Can branded rags bring riches to M&S?

M&S may no longer be on the road to rack and ruin, but it will take more than branded products and TV ads to restore it fortunes.

Marks & Spencer (M&S) may be back on track, but it is still a long way from spring 1998, when the company notched up record pre-tax profits of £1.16bn.

The company was then so sure of its position as a top UK brand, it did not even have a marketing director. A year later and M&S was in such dire straits that its pre-tax profits for the year ending March 1999 had halved to £546.1m.

Desperate to impress the City, the company recruited Woolworths former head of marketing Alan McWalter as group marketing director, the first appointment of an outsider to the M&S board for 14 years.

The City responded to the news, which coincided with the leak of poor internal trading figures, with a drop in M&S’s share price. According to one analyst they were expecting a marketing whizz kid.

Three years later, with pre-tax profits increasing again, veteran marketer McWalter has been squeezed out of M&S, following a reshuffle that removes marketing from board level. Luc Vandevelde will continue as chairman, but has handed the chief executive role to Roger Holmes, former managing director, UK retail.

An M&S spokeswoman says: “As a business in recovery it was right to have a marketing function on the board, but now that it has stabilised it warrants a structure driven by the three profit centres of the business.”

To reflect this, the new board incorporates the heads of clothing, financial services and food.

But one City analyst says that McWalter, who was appointed by former chief executive Peter Salsbury, was “like a fish out of water” following the arrival of Vandevelde and Holmes in 2000. An insider also claims that there was personality clash between McWalter and Holmes.

McWalter denies this and says he “was instrumental” in bringing Holmes to M&S, having worked with him at Kingfisher, and that he received “fantastic support” from Vandevelde.

McWalter maintains that he knew there would be no place for marketing on the board under the new structure and now plans to spend “time with his family,” and think about how to put his 30 years’ marketing experience to good use.

External marketing manager Jude Bridge will head marketing on a new operating committee below board level until a marketing chief is recruited.

Earlier this year, M&S recorded its first increase in annual pre-tax profits and UK retail sales since 1998. For the year ending March 2002 profits were £335.9m, up from £145.5m the previous year and UK retail sales increased to £6.7bn compared with £6.3bn the previous year. The financial services arm, although up on 1998, shows signs of suffering difficulties, with turnover down from £350.8m last year to £363.1m. However, the company is investing £35m in a combined loyalty and credit card, which it hopes will reverse the division’s fortunes.
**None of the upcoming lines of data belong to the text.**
-- ==== Sys2Proof/Machine/RunNet.lean ====
section
/-! DEFINITION. Commands of the Ethernet ports and of Ingest (R114 to R182). -/

namespace Sys2Proof.Machine

/-- Pause changes how EMIT tasks of ports are accounted (R52). -/
def execPortFrameReceive (dt port : Nat) (rx : RxIn) (s : State) : Result := run dt (onPort port fun s => portReceive port rx (accountEmits s)) s
def execTcEntryExpire (dt : Nat) (s : State) : Result := run dt (live tcExpire) s
def execPrpEntryForget (dt pair : Nat) (s : State) : Result := run dt (live (prpForget pair)) s
def execPauseTimerExpiry (dt port : Nat) (s : State) : Result := run dt (onPort port fun s => pauseExpiry port (accountEmits s)) s
def execPortFrameTransmit (dt port : Nat) (s : State) : Result := run dt (onPort port (transmitPort port)) s
def execLinkDown (dt port : Nat) (s : State) : Result := run dt (onPort port fun s => marksDue (linkDown port (accountEmits s))) s
/-- A port whose calibration failed stays down (R524). -/
def execLinkUp (dt port : Nat) (link : LinkIn) (s : State) : Result :=
  run dt (onPort port fun s => if s.sys.laneBad.testBit port then s else linkUp port link s) s
def execPreemptVerifyTimer (dt port : Nat) (s : State) : Result := run dt (onPort port (verifyTimer port)) s
def execLpiIdleTimer (dt port : Nat) (s : State) : Result := run dt (onPort port (lpiIdle port)) s
def execDsInterval (dt port : Nat) (s : State) : Result := run dt (onPort port fun s => marksDue (dsInterval port (accountEmits s))) s
def execDsEnableWrite (dt port : Nat) (v : Word) (s : State) : Result := run dt (onBar (onPort port fun s => marksDue (dsWrite port v (accountEmits s)))) s

def execIngestFrame (dt port : Nat) (spdu : Option Spdu) (s : State) : Result := run dt (onPort port (ingestFrame port spdu)) s
def execGooseTalExpiry (dt entry : Nat) (s : State) : Result := run dt (live (gooseTal entry)) s
def execIngFifoFlush (dt : Nat) (mask : Word) (s : State) : Result := run dt (onBar (ingFlush mask)) s
def execFlushDone (dt fifo : Nat) (s : State) : Result := run dt (live (flushDone fifo)) s

end Sys2Proof.Machine
end

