-- ==== Sys2Proof/Machine/RunTick.lean ====
section
/-! DEFINITION. Commands of the tick: the Churn, the Helm, the engines, EMIT, grid-edge aggregation, checkpoints (R38 to R73, R186 to R330, R442). -/

namespace Sys2Proof.Machine

/-- TICK_BOUNDARY: Φ follows disciplined time while values are placed (R193). -/
def tickBoundary (s : State) : State := if s.aln.placing then advanceFront s else s

def execTickBoundary (dt : Nat) (s : State) : Result := run dt (live tickBoundary) s
def execPacketPlace (dt : Nat) (ecc : Bool) (s : State) : Result := run dt (onRecovery (packetPlace ecc)) s
/-- A follower uses a mark that R40 held back. -/
def execTickCommit (dt : Nat) (s : State) : Result := run dt (onRecovery tickCommit) s
def execTickFinal (dt : Nat) (s : State) : Result := run dt (onTick finalizeDue) s
def execHelmProjection (dt : Nat) (s : State) : Result := run dt (onTick projection) s
def execDelayListExpiry (dt : Nat) (s : State) : Result := run dt (onTick delayExpiry) s
def execDfcCommitTaskComplete (dt group : Nat) (s : State) : Result := run dt (onTick (dfcComplete group)) s
def execSepTaskComplete (dt : Nat) (s : State) : Result := run dt (onTick sepComplete) s
def execLseSolveComplete (dt : Nat) (upset : Bool) (s : State) : Result := run dt (onTick (solveComplete upset)) s
def execLseAnalyzeComplete (dt : Nat) (s : State) : Result := run dt (onTick analyzeComplete) s
def execOsmUpdateComplete (dt set : Nat) (s : State) : Result := run dt (onTick (osmComplete set)) s
def execOsmLocationComplete (dt : Nat) (s : State) : Result := run dt (onTick locComplete) s
def execOsmDeferredUpdate (dt set : Nat) (s : State) : Result := run dt (onTick (osmDeferComplete set)) s
def execEmitComplete (dt : Nat) (port : Option Nat) (s : State) : Result := run dt (onTick (emitComplete port)) s
def execResolveAComplete (dt g : Nat) (upset : Bool) (s : State) : Result := run dt (onTick (resolveAComplete g upset)) s
def execResolveBComplete (dt g : Nat) (s : State) : Result := run dt (onTick (resolveBComplete g)) s
def execGeBucketClose (dt : Nat) (s : State) : Result := run dt (onTick geBucketClose) s
def execGeAggregation (dt : Nat) (s : State) : Result := run dt (onTick geAggTask) s
def execCheckpointDeadline (dt : Nat) (s : State) : Result := run dt (onTick checkpointDeadline) s
def execCheckpointDrainComplete (dt : Nat) (s : State) : Result := run dt (live checkpointDone) s

end Sys2Proof.Machine
end

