-- ==== Sys2Proof/Certificates/Slice0/Obligations.lean ====
section
/-! DEFINITION. Statements about the block, for the provers. -/

open Sys2Proof Sys2Proof.Machine

/-- For every command c, every queue r behind it and every state s, a step of s with c in front of r is exec c of s with the queue r; with no command waiting a step answers the same state (the model's choice, log 1). -/
def Obligations.StepRunsFront : Prop :=
  (∀ (c : Instr) (r : List Instr) (s : State), step { s with pending := c :: r } = exec c { s with pending := r }) ∧
  ∀ s : State, s.pending = [] → step s = .next s

/-- State.reset has every array at its length, is not READY in INIT, and its life-cycle log holds one record, BLANK. -/
def Obligations.ResetInvariant : Prop :=
  Inv State.reset

/-- For every state that meets Inv (the arrays have the lengths the spec gives them; READY exactly outside INIT and only with power; the life-cycle log starts BLANK, follows allowed transitions, and holds at most 32 records of which the 32nd is DECOMMISSIONED), a step that answers a next state gives one that meets it. -/
def Obligations.StepInvariant : Prop :=
  ∀ s t : State, Inv s → step s = .next t → Inv t

/-- For every command other than POWER_ON, POWER_LOSS, RESET_N and SYS_RESET, in every state whose run state is SAFE or INIT, exec answers a next state with the same run state. -/
def Obligations.SafeUntilRestart : Prop :=
  ∀ (i : Instr) (s : State), restarts i = false → s.sys.runState = .safe ∨ s.sys.runState = .init →
    ∃ t, exec i s = .next t ∧ t.sys.runState = s.sys.runState

/-- For every command and every state, exec answers a next state whose life-cycle log begins with the log before, whose MIN_SVN is at least the one before, and whose always-on time is not earlier; the queue of commands is as it was. -/
def Obligations.FusesOnlyGrow : Prop :=
  ∀ (i : Instr) (s : State), ∃ t, exec i s = .next t ∧
    s.kst.lc <+: t.kst.lc ∧ s.kst.minSvn ≤ t.kst.minSvn ∧ s.sys.aon ≤ t.sys.aon ∧ t.pending = s.pending

/-- For every command other than the restarts, exec answers a next state whose TBU_FREE has moved on by the time that passed, where the time PLL has locked, and stands otherwise. -/
def Obligations.FreeClockNotSet : Prop :=
  ∀ (i : Instr) (s : State), restarts i = false →
    ∃ t dt, exec i s = .next t ∧ t.tbu.free = (if s.tbu.running then s.tbu.free + dt * 256 else s.tbu.free)
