-- ==== Sys2Proof/Laws/Fixed/Start.lean ====
section
/-! SUPPORT. The operations of Machine/Start.lean keep power, READY, INIT, array sizes and life-cycle records. -/

namespace Sys2Proof.Machine

@[simp] theorem endLoad_fixed (c : Ctx) (st : Status) (i : Option Image) (s : State) : (endLoad c st i s).fixed = s.fixed := by simp [endLoad]

@[simp] theorem clearMisfit_fixed (s : State) : (clearMisfit s).fixed = s.fixed := rfl

@[simp] theorem keepImage_fixed (c : Ctx) (total : Nat) (i : Image) (s : State) : (keepImage c total i s).fixed = s.fixed := by
  simp only [keepImage]
  repeat' split
  all_goals simp

@[simp] theorem configLoad_fixed (c : Ctx) (p : BitVec 384) (list : Option (List (BitVec 128))) (img : Option Image) (s : State) : (configLoad c p list img s).fixed = s.fixed := by
  unfold configLoad
  repeat' split
  all_goals simp

@[simp] theorem loadIng_fixed (i : Image) (role : Nat) (s : State) : (loadIng i role s).fixed = s.fixed := rfl

@[simp] theorem loadAln_fixed (i : Image) (s : State) : (loadAln i s).fixed = s.fixed := rfl

@[simp] theorem openWindow_fixed (s : State) : (openWindow s).fixed = s.fixed := rfl

@[simp] theorem reopenWindow_fixed (s : State) : (reopenWindow s).fixed = s.fixed := rfl

@[simp] theorem loadTkx_fixed (i : Image) (mode : Nat) (s : State) : (loadTkx i mode s).fixed = s.fixed := rfl

@[simp] theorem loadDfc_fixed (i : Image) (s : State) : (loadDfc i s).fixed = s.fixed := by
  unfold loadDfc
  split <;> simp

@[simp] theorem swapsNext_fixed (s : State) : (swapsNext s).fixed = s.fixed := rfl

@[simp] theorem resetChains_fixed (s : State) : (resetChains s).fixed = s.fixed := rfl

@[simp] theorem zeroHold_fixed (s : State) : (zeroHold s).fixed = s.fixed := rfl

@[simp] theorem loadLse_fixed (i : Image) (s : State) : (loadLse i s).fixed = s.fixed := rfl

@[simp] theorem loadOsm_fixed (i : Image) (s : State) : (loadOsm i s).fixed = s.fixed := rfl

@[simp] theorem loadSep_fixed (i : Image) (s : State) : (loadSep i s).fixed = s.fixed := rfl

@[simp] theorem loadAla_fixed (i : Image) (s : State) : (loadAla i s).fixed = s.fixed := by simp [loadAla]

@[simp] theorem loadPorts_fixed (i : Image) (s : State) : (loadPorts i s).fixed = s.fixed := by simp [loadPorts]

@[simp] theorem loadSys_fixed (i : Image) (mode : Nat) (s : State) : (loadSys i mode s).fixed = s.fixed := rfl

@[simp] theorem loadAll_fixed (i : Image) (role : Nat) (s : State) : (loadAll i role s).fixed = s.fixed := by simp [loadAll]

@[simp] theorem finishStart_fixed (c : Ctx) (role : Nat) (s : State) : (finishStart c role s).fixed = s.fixed := by
  unfold finishStart
  split
  · simp
  · rename_i h
    split
    · simp
    · simp [setRunState_fixed, inInit_false (s := s) (by simp_all)]

@[simp] theorem startCmd_fixed (c : Ctx) (s : State) : (startCmd c s).fixed = s.fixed := by
  unfold startCmd
  split <;> simp

theorem maintExit_fixed (s : State) (h : s.sys.runState ≠ .init) : (maintExit s).fixed = s.fixed := by
  simp [maintExit, setRunState_fixed, inInit_false h]

theorem unconfigure_fixed (s : State) (h : s.sys.runState ≠ .init) : (unconfigure s).fixed = s.fixed := by
  simp [unconfigure, setRunState_fixed, inInit_false h]

@[simp] theorem configLock_fixed (s : State) : (configLock s).fixed = s.fixed := by simp [configLock]

@[simp] theorem stepBy_fixed (amt : Int) (s : State) : (stepBy amt s).fixed = s.fixed := by simp [stepBy]

@[simp] theorem stepCmd_fixed (c : Ctx) (p : BitVec 384) (s : State) : (stepCmd c p s).fixed = s.fixed := by
  simp only [stepCmd]
  repeat' split
  all_goals simp

end Sys2Proof.Machine
end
Figures for the retail business continue to look promising, with the latest trading results for the 14 weeks to July 6 showing an increase in UK sales of 9.1 per cent on last year.

An M&S spokeswoman says that McWalter has established a marketing department that operates across the business, helping to ensure that the customer is at the forefront of all developments, and that the M&S brand stands for “making aspirational quality accessible and available to all”.

Analysts have mixed views about the effect that its £20m ad budget played in reversing the decline. Mintel senior analyst Richard Perks says that M&S lost sales not footfall, because its products did not live up to consumers’ expectations.

Recognising that customers were not being offered the kind of products they expected, M&S improved its ranges, in particular clothing. Marketing initiatives and the introduction of lines such as Per Una have generated a great deal of PR coverage, but not all of it positive. McWalter’s first attempt to woo customers with a television and outdoor branding campaign – created by Rainey Kelly Campbell Roalfe/Y&R, featuring a naked size 16 woman running up a hill shouting “I’m normal” – attracted a barrage of criticism. McWalter now says the campaign “was ahead of its time”.

Subsequent press ads for the Perfect range, and the Christmas Magic & Sparkle TV campaign, have met with praise for their attractive execution and their ability to encapsulate what the M&S brand stands for.

But City retail analyst Matthew McEachran at Investec Securities is not alone in criticising M&S’s “exclusively for everyone” strapline as being “a contradiction in terms”. However he says: “The brand is more visible and the branding of ranges within the stores has also helped.”

Apart from the Per Una joint venture with George Davies, which appears to have attracted younger shoppers, and the now more affordable Autograph designer range, M&S has also developed a Blue Harbour clothing range for men, and Classic items for women. There are also new ranges of clothing for larger women, children and a new sportswear range – using the newly acquired brand View From – that are about to hit the stores. Outside the main stores, M&S is also developing a standalone food retail chain called Simply Food, in addition to a homeware chain.

Branded building blocks appear to be in place, but some say that McWalter and Vandevelde are stepping back at the right time.

Vandevelde warned last week when the latest trading results were issued: “We were trading this quarter against weak comparative sales last year in clothing and, looking ahead, our comparatives become progressively more challenging.”

Analysts doubt whether M&S will ever achieve the profits seen in its heyday. Holmes’ and Walter’s replacements will have to work extremely hard if they are to prove observers wrong.